Problem to solve:
Print, in exact form, the lines below from the one containing "def closeRecords (s" through the one containing "unit (R188). -/", and omit all others.

Provided entries:
-- ==== Sys2Proof/Machine/Close.lean ====
section
/-! DEFINITION. Programs that open a step, the close of a step, and jobs (R30, R253, R367). -/

namespace Sys2Proof.Machine

/-- PROGRAM_RUN (DESIGN CHOICE, log 11): the row comes once to start the program, and once more when its cores have come to its end. -/
def execProgramRun (c : HostCmd) (image : List Byte) (decl : StepDecl) (s : State) : Host.Outcome State Fault Refusal :=
  runCmd s 0x0100 c fun s =>
    let first := bitsOf c.slot.param0 0 16
    let count := bitsOf c.slot.param0 16 16
    if !(coresOf s c).isEmpty then
      if (coresOf s c).all fun e => (coreAt s e.2).transfers.isEmpty then done (endProgram s c) c else s
    else if count = 0 || first + count > Config.logicalCores s.part
        || ((rangeFrom first count).any fun n => s.hif.dies.getD (n / 32) 0 != c.fn) then refuse s c 0x20
    else if bitOf c.slot.ctl 6 && rangeBad s c.slot.operand 64 then refuse s c 0x18
    else if bitOf c.slot.ctl 6 && memWaits s c.slot.operand 64 then s
    else
      match (if bitOf c.slot.ctl 6 then badSector s c.slot.operand 64 else none) with
      | some a => failUE s c a
      | none =>
        let hd := operandBytes s c image 64
        if leAt hd 60 4 ≠ crc32c (hd.take 60) then refuse s c (blockField 0x3C)
        else
          match absentCore s first count with
          | some n => finish s c 0x22 0 n
          | none =>
            let ps := seatedCores s first count
            if ps.any fun p => (coreAt s p).command.isSome then s
            else advanceTables (declareMarks (startProgram s c decl ps))

/-! ### STEP_CLOSE -/

/-- Whether every gradient message that the step's program declares is applied and acknowledged (R30). -/
def stepDone (s : State) : Bool :=
  let step := s.job.openStep
  match declOf s step with
  | none => false
  | some d =>
    (d.lookups.all fun e => countAt s.tables.lookupsDone e.1 step ≥ declared d.lookups e.1)
      && (d.backwards.all fun e => countAt s.tables.backwardsDone e.1 step ≥ declared d.backwards e.1)
      && !(s.tables.backwards.any fun b => b.2.1 ≤ step)
      && (mget s.tables.tilesDone step).getD 0 ≥ d.denseTiles
      && !(s.tables.pendTiles.any fun t => t.hdr.step ≤ step)
      && (s.tables.descs.all fun e => !(allHolders s e.2).contains s.twin.number || appliedThrough s e.2 step)
      && s.tables.open2.isEmpty

/-- Whether the module closes its open step now: a DETACHED module closes none (R254). -/
def mayClose (s : State) : Bool := marking s && s.rel.recovery = 0 && stepDone s

/-- NUMERIC_INVALID: one event for the step (R271). -/
def postInvalid (s : State) (step : Nat) : State :=
  let ts := (List.range s.grade.count).filter fun t => (tensorGrade s.grade.recs t).counts.invalid + (tensorStat s.tables.stats t).invalid > 0
  match ts with
  | [] => s
  | t :: _ => post s .mgt 0 0x0502 [step, t, ts.length]

/-- The records of the step set aside for its exchange, and fresh ones begun (R268, R106). -/
def closeRecords (s : State) (step : Nat) : State :=
  let c : Closing := ⟨step, s.grade.recs, s.tables.stats, s.scaling.map (fun e => (e.1, e.2.p)), s.grade.base, s.grade.count⟩
  let s1 := { s with grade := { s.grade with recs := [], closings := s.grade.closings ++ [c] }
                     scaling := s.scaling.map fun e => (e.1, { e.2 with own := -128 }) }
  setTables s1 fun t => { t with stats := [] }

/-- The end of this module's channel maxima for a selection step, to every other member. -/
def endMaxima (selection : Nat) (s : State) : State :=
  ((members s).filter (· != s.twin.number)).foldl (fun w m =>
    sendHdr w m { header w 0x01 8 0x18 m selection with last := true } (.partialSum [])) s

/-- Channel maxima of the W tensors sent to the other members, a block of 128 to a message, and after them an empty message that is marked
LAST: a selection waits for it from every member (R113 step 1). -/
def sendMaxima (s : State) (selection : Nat) : State :=
  if !isSelection s selection then s
  else
    endMaxima selection <| (s.outliers.filter fun e => (mget s.tables.shards e.1).isSome && !e.2.stats.isEmpty).foldl (fun t e =>
      (dedup [] (e.2.stats.map fun q => q.1 / 128)).foldl (fun u b =>
        let codes := (rangeFrom (128 * b) 128).map fun k => (mget e.2.stats k).getD 0
        ((members u).filter (· != u.twin.number)).foldl (fun w m =>
          sendHdr w m { header w 0x01 8 0x18 m selection with tensorId := e.1, offset := 512 * b } (.partialSum codes)) u) t) s

/-- The gradebook setting of the module that comes into force at its step boundary (R266). -/
def takeGradebook (s : State) : State :=
  match s.grade.pending with
  | none => s
  | some p => { s with grade := { s.grade with base := p.1, count := p.2, pending := none } }

/-- A stamp renewal started on every update unit (R188). -/
def startRenewal (s : State) (step : Nat) : State :=
  if step % 2 ^ 22 != 0 then s
  else setTables s fun t => { t with renewal := (List.range (Config.memDevices s.part)).map fun u => (u, step, 0) }

/-- Step-bound notes of steps before the previous one, dropped. -/
def pruneSteps (s : State) : State :=
  let old := fun (st : Nat) => st + 1 < s.job.openStep
  let s1 := setTables s fun t =>
    { t with decls := t.decls.filter fun d => !old d.step
             lookups := t.lookups.filter fun l => !(l.done && old l.step)
             lookupsDone := t.lookupsDone.filter fun e => !old e.2.1
             backwardsDone := t.backwardsDone.filter fun e => !old e.2.1
             markSent := t.markSent.filter fun e => !old e.2
             endSent := t.endSent.filter fun e => !old e.2
             tilesDone := t.tilesDone.filter fun e => !old e.1 }
  setCol s1 fun c =>
    { c with idents := c.idents.filter fun b => !old b.step
             early := c.early.filter fun m => !old m.hdr.step
             maxima := c.maxima.filter fun q => !old q.1 }

/-- The next step opened. -/
def openNext (s : State) (step : Nat) : State :=
  let s1 := setJob s fun j => { j with closedStep := step, openStep := nextStep step, exchangesDue := j.exchangesDue ++ [step] }
  let s2 := releaseNotices (closeRepairs s1 step)
  let s3 := raiseSwitches (advanceLists (pruneParams (pruneSteps s2)))
  kickUpdates (declareMarks s3)

/-- STEP_CLOSE (R30, R253): the module closes its open step, once everything the step declares is applied. -/
def execStepClose (s : State) : Host.Outcome State Fault Refusal :=
  .next (if !mayClose s then s
    else
      let step := s.job.openStep
      let s1 := postInvalid (closeDigests s step) step
      let s2 := passPart s1 step (closePart s1)
      let s3 := startRenewal (closeRecords (closeColumns s2 step) step) step
      let s4 := takeGradebook (sendMaxima (takeLifts s3 step) (nextStep step))
      openNext (closeDetach (sendForward s4 (some step)) step) step)

/-! ### Jobs -/

/-- JOB_START on one member: the first open step is the slot's; a new layout epoch starts marks and numbers again (R241). -/
def installJobStart : Install := fun c s =>
  let number := bitsOf c.slot.param0 0 16
  let epoch := bitsOf c.slot.param0 16 16
  if number = 0 then .error (rangeOf 0x20)
  else if s.job.running then .error (rangeOf condition)
  else
    let s1 := if epoch = s.job.layoutEpoch then s else setCol s fun x => { x with marks := [], nextSeq := [], idents := [] }
    let s1 := setCol s1 fun x => { x with maxima := [] }
    let s2 := setTables s1 fun t => { t with applied := [], lookupsDone := [], backwardsDone := [], markSent := [], endSent := [], decls := []
                                             tilesDone := [], stats := [] }
    .ok (raiseSwitches (advanceLists { setJob s2 (fun j => ⟨true, number, epoch, c.slot.step, j.closedStep, [], c.slot.step⟩) with
      grade := { s2.grade with recs := [], closings := [] } }))

def execJobStart (c : HostCmd) (s : State) : Host.Outcome State Fault Refusal :=
  runCmd s 0x001B c fun s => startClass s c [] installJobStart

/-- Whether a command of the job still runs beside one (R298). -/
def jobBusy (s : State) (c : HostCmd) : Bool := s.hif.running.any fun d => d != c && d.slot.opcode ≥ 0x0100

/-- Restarts that no step boundary of the job has taken, with the job's end. -/
def restartAsked (s : State) : State :=
  (s.scaling.filter fun e => e.2.resetAsked).foldl (fun t e => restartHist t e.1 s.job.openStep) s

/-- JOB_END on one member. -/
def installJobEnd : Install := fun c s =>
  if !s.job.running || c.slot.param0 != s.job.number then .error (rangeOf 0x20)
  else .ok (setJob (restartAsked (takeForce (takeGradebook s) s.job.openStep fun _ => true)) fun j => { j with running := false })

/-- JOB_END: it waits for every command of the job. -/
def execJobEnd (c : HostCmd) (s : State) : Host.Outcome State Fault Refusal :=
  runCmd s 0x001C c fun s => if jobBusy s c then s else startClass s c [] installJobEnd

end Sys2Proof.Machine
end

Output of the exercise:
def closeRecords (s : State) (step : Nat) : State :=
  let c : Closing := ⟨step, s.grade.recs, s.tables.stats, s.scaling.map (fun e => (e.1, e.2.p)), s.grade.base, s.grade.count⟩
  let s1 := { s with grade := { s.grade with recs := [], closings := s.grade.closings ++ [c] }
                     scaling := s.scaling.map fun e => (e.1, { e.2 with own := -128 }) }
  setTables s1 fun t => { t with stats := [] }

/-- The end of this module's channel maxima for a selection step, to every other member. -/
def endMaxima (selection : Nat) (s : State) : State :=
  ((members s).filter (· != s.twin.number)).foldl (fun w m =>
    sendHdr w m { header w 0x01 8 0x18 m selection with last := true } (.partialSum [])) s

/-- Channel maxima of the W tensors sent to the other members, a block of 128 to a message, and after them an empty message that is marked
LAST: a selection waits for it from every member (R113 step 1). -/
def sendMaxima (s : State) (selection : Nat) : State :=
  if !isSelection s selection then s
  else
    endMaxima selection <| (s.outliers.filter fun e => (mget s.tables.shards e.1).isSome && !e.2.stats.isEmpty).foldl (fun t e =>
      (dedup [] (e.2.stats.map fun q => q.1 / 128)).foldl (fun u b =>
        let codes := (rangeFrom (128 * b) 128).map fun k => (mget e.2.stats k).getD 0
        ((members u).filter (· != u.twin.number)).foldl (fun w m =>
          sendHdr w m { header w 0x01 8 0x18 m selection with tensorId := e.1, offset := 512 * b } (.partialSum codes)) u) t) s

/-- The gradebook setting of the module that comes into force at its step boundary (R266). -/
def takeGradebook (s : State) : State :=
  match s.grade.pending with
  | none => s
  | some p => { s with grade := { s.grade with base := p.1, count := p.2, pending := none } }

/-- A stamp renewal started on every update unit (R188). -/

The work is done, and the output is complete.